== Dataset excerpts

-- ==== Sys2Proof/Machine/Images.lean ====
section
/-!
DEFINITION. The culture-image format (R566, R567, R573 to R577, R671, R674, R759, Tables 12.1 to 12.6, 14.5 and 16.5): an image read into
its sections, the first format fault, the fields out of range, and the bodies as structures.
-/

namespace Sys2Proof.Machine

/-! ### Format -/

/-- The first byte in `[lo, hi)` that is not zero. -/
def nonzeroAt (bs : List Byte) (lo hi : Nat) : Option Nat :=
  (((bs.drop lo).take (hi - lo)).findIdx? (fun b => b ≠ 0)).map (· + lo)

/-- The first fault of a list of checks. -/
def firstSome : List (Option Nat) → Option Nat
  | [] => none
  | some x :: _ => some x
  | none :: rest => firstSome rest

/-- A check: `some o` where the condition fails. -/
def need (ok : Bool) (o : Nat) : Option Nat := if ok then none else some o

/-- R567: why STAGE refuses an image before its signatures: FORMAT_BAD at an offset, or PART_MISMATCH. -/
inductive ImageFault where
  | bad (offset : Nat)
  | part
deriving DecidableEq, Repr

/-- Table 12.1: the header. MAGIC and FORMAT come before the part fields, which mean nothing in another format. -/
def headerFault (p : Part) (b : List Byte) : Option ImageFault :=
  if b.length < 64 then some (.bad b.length)
  else if b.take 4 ≠ [0x43, 0x55, 0x4C, 0x54] then some (.bad 0)
  else if recField b 4 6 ≠ 1 then some (.bad 4)
  else if byteAt b 6 ≠ p.vats ∨ byteAt b 7 % 2 ≠ (if p.lanes128 then 1 else 0) ∨ byteAt b 8 ≠ 0xA0 then some .part
  else (firstSome
    [ need (byteAt b 7 / 2 = 0) 7, nonzeroAt b 9 12
    , need (decide (1 ≤ recField b 16 20 ∧ recField b 16 20 ≤ 4096)) 16, nonzeroAt b 20 24
    , need (decide (recField b 24 32 = b.length)) 24, nonzeroAt b 32 64 ]).map .bad

/-- The number of bits set in the low 64 bits of a number. -/
def popCount (n : Nat) : Nat := ((List.range 64).filter (fun i => n.testBit i)).length

/-- Table 12.4: the reserved fields of a POOL body's core record at `o`. -/
def coreRecordFault (b : List Byte) (o : Nat) : Option Nat :=
  firstSome ([need (byteAt b (o + 1) / 16 = 0) (o + 1), nonzeroAt b (o + 3) (o + 8)]
    ++ (List.range 4).map (fun i => nonzeroAt b (o + 32 + 16 * i + 11) (o + 32 + 16 * i + 16)))

/-- R574: where an OCDATA body's records end wrongly, from `o` on. -/
def ocDataFault (b : List Byte) : Nat → Nat → Option Nat
  | 0, _ => none
  | fuel + 1, o =>
    if b.length ≤ o then none
    else if b.length < o + 8 then some o
    else
      let n := recField b (o + 4) (o + 8)
      if b.length < o + 8 + n then some (o + 4) else ocDataFault b fuel (o + 8 + n)

/-- R567: the first fault in a section's body, as an offset in the body; `none` with a wrong LENGTH is what `bodyLength` tells. -/
def bodyFault (type : Nat) (b : List Byte) : Option Nat :=
  match type with
  | 0x01 => firstSome [need (byteAt b 1 / 16 = 0) 1, nonzeroAt b 2 8, nonzeroAt b 105 112, nonzeroAt b 2124 2128]
  | 0x02 => firstSome ([nonzeroAt b 2 4, nonzeroAt b 16 64]
      ++ (List.range (popCount (recField b 8 16))).map (fun i => coreRecordFault b (64 + 96 * i)))
  | 0x03 => firstSome [need (byteAt b 2 / 64 = 0) 2, nonzeroAt b 11 12, nonzeroAt b 36 40, nonzeroAt b 48 64]
  | 0x04 => firstSome [need (byteAt b 0 / 16 = 0) 0, need (byteAt b 1 / 2 = 0) 1, nonzeroAt b 11 32]
  | 0x05 => firstSome ((List.range (b.length / 16)).map (fun i => nonzeroAt b (16 * i + 4) (16 * i + 8)))
  | 0x06 => nonzeroAt b 4 8
  | 0x07 => ocDataFault b b.length 0
  | 0x08 => firstSome [need (byteAt b 2 / 32 = 0) 2, need (byteAt b 3 / 8 = 0) 3, nonzeroAt b 12 16, nonzeroAt b 24 32]
  | 0x0F => firstSome [need (decide (byteAt b 0 = 1 ∨ byteAt b 0 = 2)) 0, nonzeroAt b 1 8, if byteAt b 0 = 2 then nonzeroAt b 3317 3320 else none]
  | _ => none

/-- R567: the body length that a section's type and body ask for is the one it has. -/
def bodyLength (type : Nat) (b : List Byte) : Bool :=
  match type with
  | 0x01 => b.length = 2128
  | 0x02 => 64 ≤ b.length && b.length = 64 + 96 * popCount (recField b 8 16)
  | 0x03 => 64 ≤ b.length && b.length = 64 + (28 + recField b 40 48 + 7) / 8 * 8
  | 0x04 => b.length = 32
  | 0x05 => b.length % 16 = 0
  | 0x06 => 264 ≤ b.length && b.length = 264 + 8 * recField b 0 4
  | 0x08 => b.length = 32
  | 0x0F => b.length = (if byteAt b 0 = 2 then 3320 else 104)
  | _ => true

/-- Table 12.3: the types of sections. -/
def knownType (t : Nat) : Bool := (1 ≤ t && t ≤ 9) || t = 0x0F

/-- R566, R567: `n` sections from `pos` on, or the offset of the first fault. -/
def parseSections (b : List Byte) : Nat → Nat → Except Nat (List Section)
  | 0, pos => if pos = b.length then .ok [] else .error pos
  | n + 1, pos =>
    let h := (b.drop pos).take 32
    let len := recField h 8 16
    let body := (b.drop (pos + 32)).take len
    let type := byteAt h 0
    match firstSome
      [ need (decide (pos + 32 ≤ b.length)) pos, need (knownType type) pos, need (byteAt h 2 / 32 = 0) (pos + 2)
      , need (byteAt h 3 / 16 = 0) (pos + 3), (nonzeroAt h 4 8).map (· + pos)
      , need (len % 8 = 0 && decide (pos + 32 + len ≤ b.length)) (pos + 8), need (bodyLength type body) (pos + 8)
      , (nonzeroAt h 16 32).map (· + pos), (bodyFault type body).map (· + (pos + 32)) ] with
    | some o => .error o
    | none =>
      match parseSections b n (pos + 32 + len) with
      | .error o => .error o
      | .ok rest => .ok ({ type := type, signer := byteAt h 1, vat := byteAt h 2 % 8, core := byteAt h 2 / 8 % 4, index := byteAt h 3 % 16
                           at_ := pos + 32, body := body } :: rest)

/-- R566, R567: an image as its IMAGE_SEQ and sections. -/
def parseImage (p : Part) (b : List Byte) : Except ImageFault (Nat × List Section) :=
  match headerFault p b with
  | some f => .error f
  | none =>
    match parseSections b (recField b 16 20) 64 with
    | .error o => .error (.bad o)
    | .ok secs => .ok (recField b 12 16, secs)

/-- R569: the bytes of an image that a signer's SIGNATURE covers: the header and the signer's other sections, in order. -/
def signedBytes (image : List Byte) (secs : List Section) (signer : Nat) : List Byte :=
  image.take 64 ++ (secs.filter (fun x => x.signer = signer && x.type ≠ 0x0F)).flatMap (fun x =>
    (image.drop (x.at_ - 32)).take (32 + x.body.length))

/-! ### Bodies -/

/-- A section's target core, 4v + c. -/
def Section.target (x : Section) : Nat := 4 * x.vat + x.core

/-- Table 12.4: a die's row layout, at `o`. -/
def layoutAt (b : List Byte) (o : Nat) : DieLayout :=
  { pidx := recField b o (o + 2), pageFirst := recField b (o + 2) (o + 4), pageLast := recField b (o + 4) (o + 6)
    scaleFirst := recField b (o + 6) (o + 8), scaleLast := recField b (o + 8) (o + 10), calSpares := byteAt b (o + 10) }

/-- Table 12.4: the core record at `o` of core `core`. -/
def poolCoreAt (b : List Byte) (core o : Nat) : PoolCore :=
  { core := core, jobHoop := byteAt b o % 16, resultHoop := byteAt b o / 16, affHoop := byteAt b (o + 1) % 16
    weightPages := byteAt b (o + 2), weightVa := recField b (o + 8) (o + 16), ledger := recField b (o + 16) (o + 24)
    token := recField b (o + 24) (o + 32), dies := (List.range 4).map (fun i => layoutAt b (o + 32 + 16 * i)) }

/-- Table 12.4: a POOL body, with its number. -/
def Section.pool (x : Section) : Nat × Pool :=
  let b := x.body
  let cores := (List.range 64).filter (fun i => (recField b 8 16).testBit i)
  (byteAt b 0, { domain := byteAt b 1, spillGbps := recField b 4 8, at_ := x.at_
                 cores := cores.mapIdx (fun n c => poolCoreAt b c (64 + 96 * n)) })

/-- Table 12.5: a MODEL body, with its index. -/
def Section.model (x : Section) : Nat × Model :=
  let b := x.body
  (byteAt b 0 % 16,
   { signer := x.signer, pool := byteAt b 1 % 16, layers := byteAt b 2 % 16 + 1, spill := (byteAt b 2).testBit 4, flush := (byteAt b 2).testBit 5
     hkv := byteAt b 3 % 8 + 1, g := byteAt b 3 / 8 % 8 + 1, dsel := byteAt b 3 / 64, window := recField b 4 6
     pagesPerBank := byteAt b 6, waves := byteAt b 7, batch := byteAt b 8, tps := byteAt b 9, pipe := byteAt b 10
     press := recField b 12 16, vec64 := recField b 16 20, vec128 := recField b 20 24, wbLayer := recField b 24 28
     spillLayer := recField b 28 32, attnToken := recField b 32 36, weightBytes := recField b 40 48, at_ := x.at_ })

/-- Table 12.6: a CLASS body, with its class. -/
def Section.classLoad (x : Section) : Nat × ClassLoad :=
  let b := x.body
  (byteAt b 0 % 16, { signer := x.signer, migrate := (byteAt b 1).testBit 0, nMax := recField b 2 4, rate := recField b 4 8
                      skew := recField b 8 10, depth := byteAt b 10 })

/-- R572: the entries of a REGS body. -/
def Section.entries (x : Section) : List (Nat × Nat) :=
  (List.range (x.body.length / 16)).map (fun i => (recField x.body (16 * i) (16 * i + 4), recField x.body (16 * i + 8) (16 * i + 16)))

/-- R573: the words of a PROGRAM body, and its starting scalars. -/
def Section.words (x : Section) : List Word :=
  (List.range (recField x.body 0 4)).map (fun i => BitVec.ofNat 64 (recField x.body (264 + 8 * i) (272 + 8 * i)))
def Section.scalars (x : Section) : List Word :=
  (List.range 32).map (fun i => BitVec.ofNat 64 (recField x.body (8 + 8 * i) (16 + 8 * i)))

/-- R574: the records of an OCDATA body from `o` on: offset and bytes. -/
def ocRecords (b : List Byte) : Nat → Nat → List (Nat × List Byte)
  | 0, _ => []
  | fuel + 1, o =>
    if b.length < o + 8 then []
    else
      let n := recField b (o + 4) (o + 8)
      (recField b o (o + 4), (b.drop (o + 8)).take n) :: ocRecords b fuel (o + 8 + n)
def Section.records (x : Section) : List (Nat × List Byte) := ocRecords x.body x.body.length 0

/-- R574, R585: the first field of an OCDATA record that is out of range, from body offset `o` on: an operand-cache offset that is no multiple
of 64, or a length that is no multiple of 8 or that the body does not hold. A record past 4 MB is admission's (Table 12.10, OC_BYTES). -/
def ocDataRange (b : List Byte) : Nat → Nat → Option Nat
  | 0, _ => none
  | fuel + 1, o =>
    if b.length < o + 8 then none
    else
      let at_ := recField b o (o + 4)
      let n := recField b (o + 4) (o + 8)
      if at_ % 64 ≠ 0 then some o
      else if n % 8 ≠ 0 ∨ b.length < o + 8 + n then some (o + 4)
      else ocDataRange b fuel (o + 8 + n)

/-- Table 14.5: a DOMAIN body's number, TEARDOWN, keys and their fingerprint (R656), algorithms and blob. -/
structure DomainBody where
  domain   : Nat
  teardown : Bool
  keys     : List Byte
  finger   : List Byte
  algs     : Nat
  blob     : Option (List Byte)
deriving DecidableEq, Repr

def Section.domainBody (x : Section) : DomainBody :=
  let b := x.body
  let f := byteAt b 1
  { domain := byteAt b 0, teardown := f.testBit 0, keys := (b.drop 8).take 2056, finger := sha384 ((b.drop 8).take 2056), algs := f / 2 % 4
    blob := if f.testBit 3 then some ((b.drop 2064).take 64) else none }

/-- Table 16.5: the LCK fields that a POWER body stages, by register. -/
def Section.power (x : Section) : List (Nat × Nat) :=
  let b := x.body
  [ (Reg.pwrPolicy, recField b 8 10 * 2 ^ 16 + (byteAt b 3 / 4 % 2) * 2 ^ 12 + (byteAt b 3 / 2 % 2) * 2 ^ 11 + (byteAt b 3 % 2) * 2 ^ 10
      + byteAt b 2 % 32)
  , (Reg.pwrWarm, byteAt b 4), (Reg.pwrTempCfg, byteAt b 6 * 2 ^ 8 + byteAt b 5)
  , (Reg.pwrPaceCfg, byteAt b 7 * 2 ^ 16 + recField b 10 12), (Reg.pwrWeight, recField b 16 24) ]

/-! ### Ranges (Table 12.9, check 2) -/

/-- The first field of a die layout out of range. -/
def layoutRange (b : List Byte) (o : Nat) : Option Nat :=
  firstSome [need (decide (recField b o (o + 2) ≤ 63488)) o, need (decide (byteAt b (o + 10) ≤ 4)) (o + 10)]

/-- The first field of a core record out of range. -/
def coreRange (b : List Byte) (o : Nat) : Option Nat :=
  let wp := byteAt b (o + 2)
  let va := recField b (o + 8) (o + 16)
  firstSome ([need (decide (1 ≤ wp ∧ wp ≤ 64)) (o + 2), need (decide (va % 2 ^ 21 = 0 ∧ va + wp * 2 ^ 21 ≤ 2 ^ 37)) (o + 8)]
    ++ (List.range 4).map (fun i => layoutRange b (o + 32 + 16 * i)))

/-- A number lies in a range. -/
def within (lo hi n : Nat) : Bool := lo ≤ n && n ≤ hi

/-- The first field of a section out of the range its table gives, as an image byte offset. -/
def Section.range (x : Section) (V : Nat) : Option Nat :=
  let b := x.body
  let head := need (decide (x.vat < V)) (x.at_ - 30)
  (match x.type with
  | 0x02 => firstSome ([need (within 0 15 (byteAt b 0)) 0, need (within 1 255 (byteAt b 1)) 1, need (within 1 512 (recField b 4 8)) 4
      , need (recField b 8 16 / 2 ^ (4 * V) = 0) 8] ++ (List.range (popCount (recField b 8 16))).map (fun i => coreRange b (64 + 96 * i)))
  | 0x03 => firstSome [need (within 0 15 (byteAt b 0)) 0, need (within 0 15 (byteAt b 1)) 1, need (within 0 7 (byteAt b 2 % 16)) 2
      , need (within 1 4 (byteAt b 6)) 6, need (within 1 64 (byteAt b 7)) 7, need (within 1 128 (byteAt b 8)) 8
      , need (within 1 64 (byteAt b 9)) 9, need (within 1 2 (byteAt b 10)) 10]
  | 0x04 => firstSome [need (within 1 4096 (recField b 2 4)) 2, need (within 0x100 0x1000 (recField b 8 10)) 8, need (within 1 16 (byteAt b 10)) 10]
  | 0x06 => need (decide (1 ≤ recField b 0 4)) 0
  | 0x07 => ocDataRange b b.length 0
  | 0x08 => firstSome [need (within 1 16 (byteAt b 2 % 32)) 2, need (decide (byteAt b 5 ≤ 105)) 5, need (decide (byteAt b 6 < byteAt b 5)) 6
      , need (within 1 64 (byteAt b 7)) 7
      , firstSome ((List.range V).map (fun v => need (byteAt b (16 + v) ≠ 0) (16 + v)))]
  | _ => none).map (· + x.at_) <|> (if x.type = 0x06 ∨ x.type = 0x07 then head else none)

/-- The bits of a register that are LCK. -/
def RegRow.lck (r : RegRow) : Nat := ((r.fields.filter (fun f => f.acc = .lck)).map (fun f => (2 ^ (f.hi + 1 - f.lo) - 1) * 2 ^ f.lo)).sum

====

**Aim of the exercise:**
From the data above, copy each line that has the string "words".

**Solution:**
/-- R573: the words of a PROGRAM body, and its starting scalars. -/
def Section.words (x : Section) : List Word :=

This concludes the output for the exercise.